**Exercise prompt:**
Nothing outside the range below should be printed. Output exactly the lines from the line with "Acts (.zero t" to the line with "(drainWrites t o.desc mask (tileOf s.blk t) c).2)))", both included.

**Records supplied:**
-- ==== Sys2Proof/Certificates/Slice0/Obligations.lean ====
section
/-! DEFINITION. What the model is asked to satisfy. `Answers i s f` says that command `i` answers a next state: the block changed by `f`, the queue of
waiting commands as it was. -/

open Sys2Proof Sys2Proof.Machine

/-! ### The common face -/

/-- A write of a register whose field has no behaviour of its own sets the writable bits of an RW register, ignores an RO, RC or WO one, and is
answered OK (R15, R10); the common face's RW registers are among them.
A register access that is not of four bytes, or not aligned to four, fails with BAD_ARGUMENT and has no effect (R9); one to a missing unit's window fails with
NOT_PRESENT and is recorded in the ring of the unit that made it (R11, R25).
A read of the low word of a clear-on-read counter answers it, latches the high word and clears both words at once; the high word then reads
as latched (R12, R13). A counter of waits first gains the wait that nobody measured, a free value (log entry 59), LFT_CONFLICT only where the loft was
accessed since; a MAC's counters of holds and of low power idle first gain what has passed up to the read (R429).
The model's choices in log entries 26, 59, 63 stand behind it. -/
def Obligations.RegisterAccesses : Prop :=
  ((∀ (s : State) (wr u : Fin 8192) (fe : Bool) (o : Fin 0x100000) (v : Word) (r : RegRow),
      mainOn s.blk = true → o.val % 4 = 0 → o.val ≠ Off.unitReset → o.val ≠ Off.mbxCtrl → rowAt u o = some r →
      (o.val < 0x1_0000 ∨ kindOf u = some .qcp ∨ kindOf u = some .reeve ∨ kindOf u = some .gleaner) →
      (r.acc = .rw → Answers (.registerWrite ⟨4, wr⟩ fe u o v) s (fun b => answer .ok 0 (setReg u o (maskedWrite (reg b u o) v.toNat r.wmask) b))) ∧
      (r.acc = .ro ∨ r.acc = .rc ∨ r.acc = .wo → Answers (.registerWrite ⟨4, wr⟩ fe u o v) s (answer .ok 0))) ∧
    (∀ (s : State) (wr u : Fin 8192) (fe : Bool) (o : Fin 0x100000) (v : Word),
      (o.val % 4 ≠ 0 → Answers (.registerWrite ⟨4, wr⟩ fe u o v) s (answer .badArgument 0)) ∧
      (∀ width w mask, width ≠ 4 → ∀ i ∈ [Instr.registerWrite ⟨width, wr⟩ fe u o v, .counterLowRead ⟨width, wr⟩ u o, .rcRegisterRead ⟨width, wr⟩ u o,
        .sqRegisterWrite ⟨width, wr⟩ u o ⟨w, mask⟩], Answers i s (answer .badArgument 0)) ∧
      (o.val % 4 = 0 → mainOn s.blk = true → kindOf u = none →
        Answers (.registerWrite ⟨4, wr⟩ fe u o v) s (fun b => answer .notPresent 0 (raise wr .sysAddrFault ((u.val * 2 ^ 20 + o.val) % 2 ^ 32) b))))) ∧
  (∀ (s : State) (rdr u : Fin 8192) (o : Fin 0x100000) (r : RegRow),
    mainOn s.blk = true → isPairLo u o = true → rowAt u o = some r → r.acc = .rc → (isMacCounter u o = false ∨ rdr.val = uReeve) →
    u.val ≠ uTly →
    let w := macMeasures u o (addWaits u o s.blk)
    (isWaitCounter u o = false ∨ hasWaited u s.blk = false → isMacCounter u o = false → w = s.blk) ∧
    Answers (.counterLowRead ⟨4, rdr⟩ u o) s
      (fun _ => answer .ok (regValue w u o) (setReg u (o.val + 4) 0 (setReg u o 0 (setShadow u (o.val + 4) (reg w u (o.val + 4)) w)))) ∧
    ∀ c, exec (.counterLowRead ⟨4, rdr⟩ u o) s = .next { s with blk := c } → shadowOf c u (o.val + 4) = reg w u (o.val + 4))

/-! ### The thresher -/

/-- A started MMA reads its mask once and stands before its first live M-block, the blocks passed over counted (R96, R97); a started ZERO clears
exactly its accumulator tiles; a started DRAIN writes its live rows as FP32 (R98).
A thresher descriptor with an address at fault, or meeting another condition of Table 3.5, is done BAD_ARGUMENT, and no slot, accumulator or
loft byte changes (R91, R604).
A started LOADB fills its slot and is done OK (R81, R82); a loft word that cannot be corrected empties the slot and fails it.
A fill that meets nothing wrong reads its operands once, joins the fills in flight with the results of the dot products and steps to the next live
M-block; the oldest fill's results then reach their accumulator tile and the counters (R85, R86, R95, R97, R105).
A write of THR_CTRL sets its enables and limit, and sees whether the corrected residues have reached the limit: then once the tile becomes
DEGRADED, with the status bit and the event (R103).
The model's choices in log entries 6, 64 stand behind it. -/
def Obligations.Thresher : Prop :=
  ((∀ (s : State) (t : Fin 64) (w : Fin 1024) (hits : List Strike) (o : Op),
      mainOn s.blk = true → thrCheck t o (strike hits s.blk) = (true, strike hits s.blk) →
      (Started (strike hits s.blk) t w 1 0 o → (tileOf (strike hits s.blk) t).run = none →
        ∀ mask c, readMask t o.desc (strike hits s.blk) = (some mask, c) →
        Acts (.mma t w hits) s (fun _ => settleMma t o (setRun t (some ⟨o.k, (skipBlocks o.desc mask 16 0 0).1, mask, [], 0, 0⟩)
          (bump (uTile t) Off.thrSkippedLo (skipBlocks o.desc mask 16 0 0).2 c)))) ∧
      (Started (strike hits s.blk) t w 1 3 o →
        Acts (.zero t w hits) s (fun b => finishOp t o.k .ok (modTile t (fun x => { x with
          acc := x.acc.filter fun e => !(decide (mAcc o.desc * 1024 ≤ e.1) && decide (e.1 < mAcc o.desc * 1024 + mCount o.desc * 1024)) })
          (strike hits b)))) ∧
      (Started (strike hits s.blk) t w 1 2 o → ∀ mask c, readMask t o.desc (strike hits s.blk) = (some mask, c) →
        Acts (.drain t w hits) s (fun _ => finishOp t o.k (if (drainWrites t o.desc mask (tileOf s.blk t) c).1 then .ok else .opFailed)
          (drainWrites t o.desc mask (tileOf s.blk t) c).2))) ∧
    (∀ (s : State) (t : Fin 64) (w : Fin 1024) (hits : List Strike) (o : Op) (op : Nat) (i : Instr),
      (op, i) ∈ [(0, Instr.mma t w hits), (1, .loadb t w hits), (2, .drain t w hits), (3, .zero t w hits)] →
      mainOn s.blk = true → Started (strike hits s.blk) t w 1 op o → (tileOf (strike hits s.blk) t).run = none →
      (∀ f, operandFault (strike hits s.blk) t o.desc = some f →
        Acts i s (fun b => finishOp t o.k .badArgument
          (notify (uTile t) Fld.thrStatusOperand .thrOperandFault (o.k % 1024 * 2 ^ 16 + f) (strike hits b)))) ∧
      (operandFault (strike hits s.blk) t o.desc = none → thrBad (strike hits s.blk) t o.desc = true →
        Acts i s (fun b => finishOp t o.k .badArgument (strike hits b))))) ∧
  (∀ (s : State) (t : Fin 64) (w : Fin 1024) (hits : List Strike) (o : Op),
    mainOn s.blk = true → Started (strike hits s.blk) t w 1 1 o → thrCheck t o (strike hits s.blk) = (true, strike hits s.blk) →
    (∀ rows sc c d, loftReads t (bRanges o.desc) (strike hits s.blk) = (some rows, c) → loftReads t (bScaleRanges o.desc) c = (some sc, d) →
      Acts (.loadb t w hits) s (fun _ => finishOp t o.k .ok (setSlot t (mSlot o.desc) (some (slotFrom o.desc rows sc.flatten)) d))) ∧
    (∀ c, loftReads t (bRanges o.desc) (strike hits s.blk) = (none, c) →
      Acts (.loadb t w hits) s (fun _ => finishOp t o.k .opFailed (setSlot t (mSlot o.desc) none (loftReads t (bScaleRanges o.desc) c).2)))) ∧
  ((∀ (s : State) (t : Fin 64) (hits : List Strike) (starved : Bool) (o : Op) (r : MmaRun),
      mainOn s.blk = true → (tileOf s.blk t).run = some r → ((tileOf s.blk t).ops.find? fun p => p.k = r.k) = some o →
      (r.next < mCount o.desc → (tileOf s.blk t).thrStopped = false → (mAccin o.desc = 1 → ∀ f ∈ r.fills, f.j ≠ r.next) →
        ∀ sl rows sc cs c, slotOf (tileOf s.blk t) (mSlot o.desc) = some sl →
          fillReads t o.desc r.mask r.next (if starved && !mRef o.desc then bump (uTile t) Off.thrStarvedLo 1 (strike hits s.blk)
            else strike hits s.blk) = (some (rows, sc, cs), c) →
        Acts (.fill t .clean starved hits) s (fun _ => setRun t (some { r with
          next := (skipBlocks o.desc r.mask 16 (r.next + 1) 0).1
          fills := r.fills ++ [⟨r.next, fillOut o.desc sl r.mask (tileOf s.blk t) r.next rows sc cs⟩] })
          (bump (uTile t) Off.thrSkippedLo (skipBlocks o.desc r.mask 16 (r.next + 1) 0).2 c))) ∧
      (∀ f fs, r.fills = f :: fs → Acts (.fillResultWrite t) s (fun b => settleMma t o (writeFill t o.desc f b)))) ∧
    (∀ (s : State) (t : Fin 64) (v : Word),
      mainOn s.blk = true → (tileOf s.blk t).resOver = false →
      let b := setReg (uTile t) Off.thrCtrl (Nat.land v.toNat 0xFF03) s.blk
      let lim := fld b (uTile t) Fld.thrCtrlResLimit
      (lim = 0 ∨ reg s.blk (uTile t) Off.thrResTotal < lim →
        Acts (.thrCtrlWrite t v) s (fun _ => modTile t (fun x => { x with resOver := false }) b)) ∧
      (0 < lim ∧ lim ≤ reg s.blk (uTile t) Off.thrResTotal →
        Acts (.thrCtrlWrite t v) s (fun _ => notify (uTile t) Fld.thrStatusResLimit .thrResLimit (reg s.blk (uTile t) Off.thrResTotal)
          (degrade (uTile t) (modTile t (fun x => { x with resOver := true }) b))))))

* * *

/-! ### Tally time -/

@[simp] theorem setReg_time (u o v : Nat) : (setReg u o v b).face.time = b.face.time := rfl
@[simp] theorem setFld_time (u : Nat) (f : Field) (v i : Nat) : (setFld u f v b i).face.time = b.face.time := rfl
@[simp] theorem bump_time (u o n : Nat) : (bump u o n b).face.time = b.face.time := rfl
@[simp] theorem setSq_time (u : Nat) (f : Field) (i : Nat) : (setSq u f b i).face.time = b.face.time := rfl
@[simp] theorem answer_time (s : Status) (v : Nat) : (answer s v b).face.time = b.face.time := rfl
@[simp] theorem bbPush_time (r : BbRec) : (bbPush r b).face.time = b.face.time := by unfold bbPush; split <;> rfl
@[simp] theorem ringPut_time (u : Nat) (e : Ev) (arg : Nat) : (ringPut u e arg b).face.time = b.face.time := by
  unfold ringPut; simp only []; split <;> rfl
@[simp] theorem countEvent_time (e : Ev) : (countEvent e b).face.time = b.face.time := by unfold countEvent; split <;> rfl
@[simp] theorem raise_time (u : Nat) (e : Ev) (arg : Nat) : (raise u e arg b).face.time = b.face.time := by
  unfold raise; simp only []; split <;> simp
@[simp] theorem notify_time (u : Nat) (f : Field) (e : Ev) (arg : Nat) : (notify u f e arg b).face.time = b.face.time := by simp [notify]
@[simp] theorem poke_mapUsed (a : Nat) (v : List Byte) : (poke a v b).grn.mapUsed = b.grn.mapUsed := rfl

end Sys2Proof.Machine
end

**Response area:**
        Acts (.zero t w hits) s (fun b => finishOp t o.k .ok (modTile t (fun x => { x with
          acc := x.acc.filter fun e => !(decide (mAcc o.desc * 1024 ≤ e.1) && decide (e.1 < mAcc o.desc * 1024 + mCount o.desc * 1024)) })
          (strike hits b)))) ∧
      (Started (strike hits s.blk) t w 1 2 o → ∀ mask c, readMask t o.desc (strike hits s.blk) = (some mask, c) →
        Acts (.drain t w hits) s (fun _ => finishOp t o.k (if (drainWrites t o.desc mask (tileOf s.blk t) c).1 then .ok else .opFailed)
          (drainWrites t o.desc mask (tileOf s.blk t) c).2))) ∧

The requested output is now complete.